Personal information
- Full name: Natsumi Fujita
- Nickname: Natsu
- Born: August 5, 1991 (age 34) Tagajo, Miyagi, Japan
- Height: 1.66 m (5 ft 5 in)
- Weight: 50 kg (110 lb)
- Spike: 270 cm (106 in)
- Block: 261 cm (103 in)

Volleyball information
- Position: Setter
- Current club: Toyota Auto Body Queenseis
- Number: 4

National team
|  | Japan 2013- |

= Natsumi Fujita =

Japanese volleyball player (born 1991)

Natsumi Fujita (藤田 夏未 Fujita Natsumi, born August 5, 1991) is a Japanese volleyball player who plays for Toyota Auto Body Queenseis. She also plays for the All-Japan women's volleyball team.

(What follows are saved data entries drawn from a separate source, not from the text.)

theorem afterFetch_off (s : State) (h : msrIR s.msr = false) : s.afterFetch = s := by
  unfold State.afterFetch
  simp [h]

/-- The return reads both saved registers: it finds one undefined exactly when reading one of them would fault. -/
theorem savedContextUndefined_eq (s : State) :
    s.savedContextUndefined = (s.sprUndefined .srr0 || s.sprUndefined .srr1) := by
  simp [State.savedContextUndefined, State.sprUndefined, Bool.and_or_distrib_left]

/-- Reading any register but SRR0 and SRR1 never faults. -/
theorem sprUndefined_other (s : State) (r : Spr) (h0 : r ≠ .srr0) (h1 : r ≠ .srr1) : s.sprUndefined r = false := by
  simp [State.sprUndefined, h0, h1]

/-- Checking alignment conditions uses free values and changes nothing else. -/
theorem alignCheck_eq (cs : List AlignCause) (s : State) : ∃ b d, State.alignCheck cs s = (b, { s with draws := d }) := by
  induction cs generalizing s with
  | nil => exact ⟨false, s.draws, rfl⟩
  | cons c cs ih =>
    unfold State.alignCheck
    split
    · exact ⟨true, s.draws, rfl⟩
    · exact ih s
    · split
      · exact ⟨true, _, rfl⟩
      · obtain ⟨b, d, h⟩ := ih (s.skip 1)
        exact ⟨b, d, h⟩

/-- Where every condition that holds is performed, no alignment exception is taken and nothing is drawn. -/
theorem alignCheck_performs (cs : List AlignCause) (s : State) (h : s.performs cs) :
    State.alignCheck cs s = (false, s) := by
  induction cs with
  | nil => rfl
  | cons c cs ih =>
    unfold State.alignCheck
    rw [h c (by simp)]
    exact ih fun d hd => h d (List.mem_cons_of_mem _ hd)

theorem withAlignment_performs (s : State) (cs : List AlignCause) (k : AccessKind) (ea : Word) (scan n : Nat)
    (perform : State → Host.Outcome State Fault Refusal) (h : s.performs cs) :
    s.withAlignment cs k ea scan n perform = perform s := by
  unfold State.withAlignment
  rw [alignCheck_performs cs s h]

/-- An access under alignment conditions: an exception or checkstop, or it is performed after some free values. -/
theorem withAlignment_cases (s : State) (cs : List AlignCause) (k : AccessKind) (ea : Word) (scan n : Nat)
    (perform : State → Host.Outcome State Fault Refusal) :
    (∃ t, s.withAlignment cs k ea scan n perform = .next t ∧ (Entered s t ∨ Stopped s t)) ∨
      ∃ d, s.withAlignment cs k ea scan n perform = perform { s with draws := d } := by
  obtain ⟨b, d, h⟩ := alignCheck_eq cs s
  unfold State.withAlignment
  rw [h]
  cases b with
  | true =>
    refine .inl ⟨_, rfl, ?_⟩
    rcases alignmentOr_cases { s with draws := d } k ea scan n with ⟨T, a, b, c, e, g, h1⟩ | ⟨e, h1⟩
    · exact .inl ⟨T, a, b, c, e, g, h1⟩
    · exact .inr ⟨e, h1⟩
  | false => exact .inr ⟨d, rfl⟩

/-- A store that can be made: it changes memory, the list of stored addresses, and SRR0 and SRR1 where they are
volatile. -/
theorem writeBytes_eq (s t : State) (ea : Word) (bs : List Byte) (h : s.writeBytes ea bs = .ok t) : Stored s t := by
  unfold State.writeBytes at h
  split at h
  · next as _ =>
    simp only [Except.ok.injEq] at h
    obtain ⟨m, l, h1⟩ := storeBytes_eq as bs s
    exact ⟨m, l, h1 ▸ h ▸ afterAccess_eq (State.storeBytes as bs s)⟩
  · simp at h

/-- A store that can be made keeps memory and the list of stored addresses in canonical form. -/
theorem writeBytes_wf (s t : State) (ea : Word) (bs : List Byte) (h : s.writeBytes ea bs = .ok t)
    (hm : Memory.wf s.mem) (hs : storedWf s.stored) : Memory.wf t.mem ∧ storedWf t.stored := by
  unfold State.writeBytes at h
  split at h
  · next as hp =>
    simp only [Except.ok.injEq] at h
    obtain ⟨_, _, _, _, _, h2⟩ := afterAccess_eq (State.storeBytes as bs s)
    have := storeBytes_wf as bs s hm hs fun a ha => ((physBytes_ok s _ _ _ as hp).2 a ha).1
    rw [← h, h2]
    exact this
  · simp at h

/-- Loading words changes general registers, and SRR0 and SRR1 where they are volatile. -/
theorem loadWords_eq (rs : List Reg) (ea : Word) (s : State) : Loaded s (State.loadWords rs ea s).1 := by
  induction rs generalizing ea s with
  | nil => exact ⟨s.gpr, disturbed_refl s⟩
  | cons r rs ih =>
    unfold State.loadWords
    split
    · next v _ => exact loaded_trans _ _ _ ⟨_, afterAccess_eq (s.setGpr r v)⟩ (ih (ea + 4) _)
    · exact ⟨s.gpr, disturbed_refl s⟩

/-- Loading a string changes general registers, and SRR0 and SRR1 where they are volatile. -/
theorem loadString_eq (rd : Reg) (ea : Word) (n k : Nat) (s : State) :
    Loaded s (State.loadString rd ea n k s).1 := by
  induction n generalizing k s with
  | zero => exact ⟨s.gpr, disturbed_refl s⟩
  | succ n ih =>
    unfold State.loadString
    split
    · exact loaded_trans _ _ _ ⟨_, afterAccess_eq (s.setGpr _ _)⟩ (ih (k + 1) _)
    · exact ⟨s.gpr, disturbed_refl s⟩

/-- Storing words changes memory, the list of stored addresses, and SRR0 and SRR1 where they are volatile; the
canonical forms are kept. -/
theorem storeWords_eq (rs : List Reg) (ea : Word) (s : State) :
    Stored s (State.storeWords rs ea s).1 ∧ (Memory.wf s.mem → storedWf s.stored →
      Memory.wf (State.storeWords rs ea s).1.mem ∧ storedWf (State.storeWords rs ea s).1.stored) := by
  induction rs generalizing ea s with
  | nil => exact ⟨⟨s.mem, s.stored, disturbed_refl s⟩, fun h1 h2 => ⟨h1, h2⟩⟩
  | cons r rs ih =>
    unfold State.storeWords
    split
    · next t ht =>
      refine ⟨stored_trans _ _ _ (writeBytes_eq s t ea _ ht) (ih (ea + 4) t).1, fun h1 h2 => ?_⟩
      obtain ⟨h3, h4⟩ := writeBytes_wf s t ea _ ht h1 h2
      exact (ih (ea + 4) t).2 h3 h4
    · exact ⟨⟨s.mem, s.stored, disturbed_refl s⟩, fun h1 h2 => ⟨h1, h2⟩⟩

Fujita played for the All-Japan team for the first time at the Montreux Volley Masters in May 2013.

==Clubs==
- JPN Takasaki Junior High
- JPN Furukawa Gakuen Highschool
- JPN Toyota Auto Body Queenseis (2010-)

==Awards==

===Individual===
- 2014 63rd Kurowashiki All Japan Volleyball Tournament Best6

===Clubs===
- 2011 Empress's Cup - Runner-Up, with Toyota Auto Body.
- 2014 63rd Kurowashiki All Japan Volleyball Tournament Champion, with Toyota Auto body.